* Data supplied:
•••••

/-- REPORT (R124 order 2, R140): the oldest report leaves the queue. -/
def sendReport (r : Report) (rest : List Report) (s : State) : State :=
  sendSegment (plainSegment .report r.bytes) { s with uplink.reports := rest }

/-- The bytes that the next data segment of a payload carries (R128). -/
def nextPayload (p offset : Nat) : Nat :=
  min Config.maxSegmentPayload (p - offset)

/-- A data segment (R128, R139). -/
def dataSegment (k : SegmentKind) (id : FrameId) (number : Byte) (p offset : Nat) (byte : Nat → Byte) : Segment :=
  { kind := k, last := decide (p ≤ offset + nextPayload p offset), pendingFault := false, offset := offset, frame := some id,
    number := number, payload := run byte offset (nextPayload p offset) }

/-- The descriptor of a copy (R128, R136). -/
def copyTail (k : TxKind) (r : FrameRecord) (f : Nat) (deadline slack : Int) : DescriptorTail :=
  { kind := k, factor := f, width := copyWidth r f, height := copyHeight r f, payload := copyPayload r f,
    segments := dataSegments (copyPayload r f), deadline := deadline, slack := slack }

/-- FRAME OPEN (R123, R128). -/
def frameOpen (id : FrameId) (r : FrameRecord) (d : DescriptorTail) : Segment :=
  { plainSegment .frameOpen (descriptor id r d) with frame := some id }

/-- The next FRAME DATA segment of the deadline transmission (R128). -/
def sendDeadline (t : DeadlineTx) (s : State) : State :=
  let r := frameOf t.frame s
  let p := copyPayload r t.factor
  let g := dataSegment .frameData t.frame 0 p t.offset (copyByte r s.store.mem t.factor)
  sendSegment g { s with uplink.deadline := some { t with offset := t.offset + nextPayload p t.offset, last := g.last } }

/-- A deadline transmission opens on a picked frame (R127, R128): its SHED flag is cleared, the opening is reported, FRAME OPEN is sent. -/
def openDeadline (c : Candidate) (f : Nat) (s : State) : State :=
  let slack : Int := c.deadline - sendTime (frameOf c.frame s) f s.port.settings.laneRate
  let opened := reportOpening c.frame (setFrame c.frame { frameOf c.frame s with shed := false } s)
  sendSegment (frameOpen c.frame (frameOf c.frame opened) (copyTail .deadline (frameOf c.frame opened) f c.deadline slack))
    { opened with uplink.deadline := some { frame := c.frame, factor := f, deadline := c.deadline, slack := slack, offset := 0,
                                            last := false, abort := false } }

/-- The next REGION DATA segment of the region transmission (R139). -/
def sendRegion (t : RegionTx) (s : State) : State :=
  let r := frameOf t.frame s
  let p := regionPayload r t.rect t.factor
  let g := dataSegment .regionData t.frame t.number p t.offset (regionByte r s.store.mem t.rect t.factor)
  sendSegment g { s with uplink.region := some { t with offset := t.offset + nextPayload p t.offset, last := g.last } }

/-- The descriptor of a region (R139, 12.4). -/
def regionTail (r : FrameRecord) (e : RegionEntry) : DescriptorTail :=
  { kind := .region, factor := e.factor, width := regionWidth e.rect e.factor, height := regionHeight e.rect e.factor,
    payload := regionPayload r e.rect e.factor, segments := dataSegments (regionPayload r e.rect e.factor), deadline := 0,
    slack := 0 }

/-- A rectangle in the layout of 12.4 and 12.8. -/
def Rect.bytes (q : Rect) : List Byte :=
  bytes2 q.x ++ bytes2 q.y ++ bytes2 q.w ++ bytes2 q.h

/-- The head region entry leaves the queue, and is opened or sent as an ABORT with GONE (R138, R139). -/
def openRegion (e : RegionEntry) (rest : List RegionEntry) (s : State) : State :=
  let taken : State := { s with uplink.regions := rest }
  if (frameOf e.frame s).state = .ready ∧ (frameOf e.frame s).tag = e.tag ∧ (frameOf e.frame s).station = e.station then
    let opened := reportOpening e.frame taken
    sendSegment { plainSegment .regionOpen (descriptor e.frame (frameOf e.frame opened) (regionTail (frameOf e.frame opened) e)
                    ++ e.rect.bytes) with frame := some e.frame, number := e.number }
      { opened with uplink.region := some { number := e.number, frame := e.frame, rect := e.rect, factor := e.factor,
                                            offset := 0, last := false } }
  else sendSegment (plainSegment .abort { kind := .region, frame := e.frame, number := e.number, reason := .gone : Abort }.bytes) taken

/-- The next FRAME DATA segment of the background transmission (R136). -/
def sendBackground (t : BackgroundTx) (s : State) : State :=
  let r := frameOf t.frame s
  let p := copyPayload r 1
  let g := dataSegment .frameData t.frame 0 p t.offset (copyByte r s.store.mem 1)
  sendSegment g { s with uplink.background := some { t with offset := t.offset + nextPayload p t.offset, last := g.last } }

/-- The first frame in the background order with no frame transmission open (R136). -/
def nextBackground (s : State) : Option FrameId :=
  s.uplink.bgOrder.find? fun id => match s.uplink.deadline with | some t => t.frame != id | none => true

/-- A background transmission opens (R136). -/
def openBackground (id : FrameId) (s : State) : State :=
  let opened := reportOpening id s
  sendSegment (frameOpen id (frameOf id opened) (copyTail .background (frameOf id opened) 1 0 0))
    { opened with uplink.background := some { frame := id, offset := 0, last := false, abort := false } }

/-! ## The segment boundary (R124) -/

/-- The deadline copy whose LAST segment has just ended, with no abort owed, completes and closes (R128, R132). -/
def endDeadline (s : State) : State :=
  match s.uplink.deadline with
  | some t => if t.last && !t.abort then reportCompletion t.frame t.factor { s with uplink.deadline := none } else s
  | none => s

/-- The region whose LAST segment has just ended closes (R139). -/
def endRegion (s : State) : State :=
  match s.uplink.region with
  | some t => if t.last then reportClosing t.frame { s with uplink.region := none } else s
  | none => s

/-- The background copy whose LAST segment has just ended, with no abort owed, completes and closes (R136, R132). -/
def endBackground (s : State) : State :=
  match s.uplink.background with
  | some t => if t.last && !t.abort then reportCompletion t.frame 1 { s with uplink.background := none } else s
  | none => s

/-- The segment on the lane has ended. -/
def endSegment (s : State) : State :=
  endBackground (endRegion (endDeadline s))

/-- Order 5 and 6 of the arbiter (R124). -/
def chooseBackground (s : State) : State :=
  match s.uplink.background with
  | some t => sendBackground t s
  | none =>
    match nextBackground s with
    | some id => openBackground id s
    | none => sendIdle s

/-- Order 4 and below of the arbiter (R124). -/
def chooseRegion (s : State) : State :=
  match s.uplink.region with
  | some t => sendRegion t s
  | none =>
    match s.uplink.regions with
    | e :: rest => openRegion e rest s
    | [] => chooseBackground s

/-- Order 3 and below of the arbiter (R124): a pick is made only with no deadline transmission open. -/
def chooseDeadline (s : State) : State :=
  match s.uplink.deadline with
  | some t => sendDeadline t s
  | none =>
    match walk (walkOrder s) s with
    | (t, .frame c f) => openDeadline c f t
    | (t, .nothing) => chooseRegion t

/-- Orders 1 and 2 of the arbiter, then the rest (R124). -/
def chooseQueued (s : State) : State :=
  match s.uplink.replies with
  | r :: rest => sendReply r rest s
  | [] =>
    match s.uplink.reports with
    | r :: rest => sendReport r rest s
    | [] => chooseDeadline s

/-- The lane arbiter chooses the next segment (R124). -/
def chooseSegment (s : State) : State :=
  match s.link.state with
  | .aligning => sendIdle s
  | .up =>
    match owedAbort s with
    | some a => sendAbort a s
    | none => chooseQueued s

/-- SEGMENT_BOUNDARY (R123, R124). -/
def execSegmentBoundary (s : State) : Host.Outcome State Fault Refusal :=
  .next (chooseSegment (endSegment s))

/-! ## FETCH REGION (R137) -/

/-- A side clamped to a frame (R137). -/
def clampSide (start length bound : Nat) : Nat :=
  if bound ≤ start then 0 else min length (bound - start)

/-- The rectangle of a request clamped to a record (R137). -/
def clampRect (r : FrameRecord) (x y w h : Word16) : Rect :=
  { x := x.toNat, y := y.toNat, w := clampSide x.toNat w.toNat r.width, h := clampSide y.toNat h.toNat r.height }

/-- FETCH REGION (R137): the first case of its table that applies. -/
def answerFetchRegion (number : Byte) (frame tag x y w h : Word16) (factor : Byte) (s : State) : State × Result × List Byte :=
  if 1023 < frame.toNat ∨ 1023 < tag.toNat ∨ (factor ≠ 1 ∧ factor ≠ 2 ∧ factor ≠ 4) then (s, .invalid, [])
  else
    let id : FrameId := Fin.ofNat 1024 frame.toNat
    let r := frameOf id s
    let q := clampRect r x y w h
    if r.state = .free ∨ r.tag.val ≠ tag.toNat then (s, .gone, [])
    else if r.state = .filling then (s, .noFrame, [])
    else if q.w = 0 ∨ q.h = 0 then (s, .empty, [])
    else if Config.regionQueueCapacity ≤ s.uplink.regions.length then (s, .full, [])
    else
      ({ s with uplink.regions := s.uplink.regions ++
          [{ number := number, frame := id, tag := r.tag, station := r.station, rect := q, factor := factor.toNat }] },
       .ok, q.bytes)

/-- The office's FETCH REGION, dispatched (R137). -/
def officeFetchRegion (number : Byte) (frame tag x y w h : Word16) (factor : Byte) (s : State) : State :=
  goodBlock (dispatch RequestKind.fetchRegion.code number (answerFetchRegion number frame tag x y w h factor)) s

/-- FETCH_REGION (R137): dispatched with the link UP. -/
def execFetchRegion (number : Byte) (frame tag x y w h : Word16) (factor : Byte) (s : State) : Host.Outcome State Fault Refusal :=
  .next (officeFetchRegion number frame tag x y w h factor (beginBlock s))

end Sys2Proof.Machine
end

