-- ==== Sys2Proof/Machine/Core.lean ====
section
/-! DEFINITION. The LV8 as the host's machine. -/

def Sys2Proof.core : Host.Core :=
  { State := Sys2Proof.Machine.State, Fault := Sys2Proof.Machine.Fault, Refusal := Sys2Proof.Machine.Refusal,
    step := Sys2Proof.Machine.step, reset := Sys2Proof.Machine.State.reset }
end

•••••

* What is being asked: Transcribe, exactly as written, all lines of the entries above from the first to the one containing "carries (R128). -/", and no more.

* Result of this task:
/-- REPORT (R124 order 2, R140): the oldest report leaves the queue. -/
def sendReport (r : Report) (rest : List Report) (s : State) : State :=
  sendSegment (plainSegment .report r.bytes) { s with uplink.reports := rest }

/-- The bytes that the next data segment of a payload carries (R128). -/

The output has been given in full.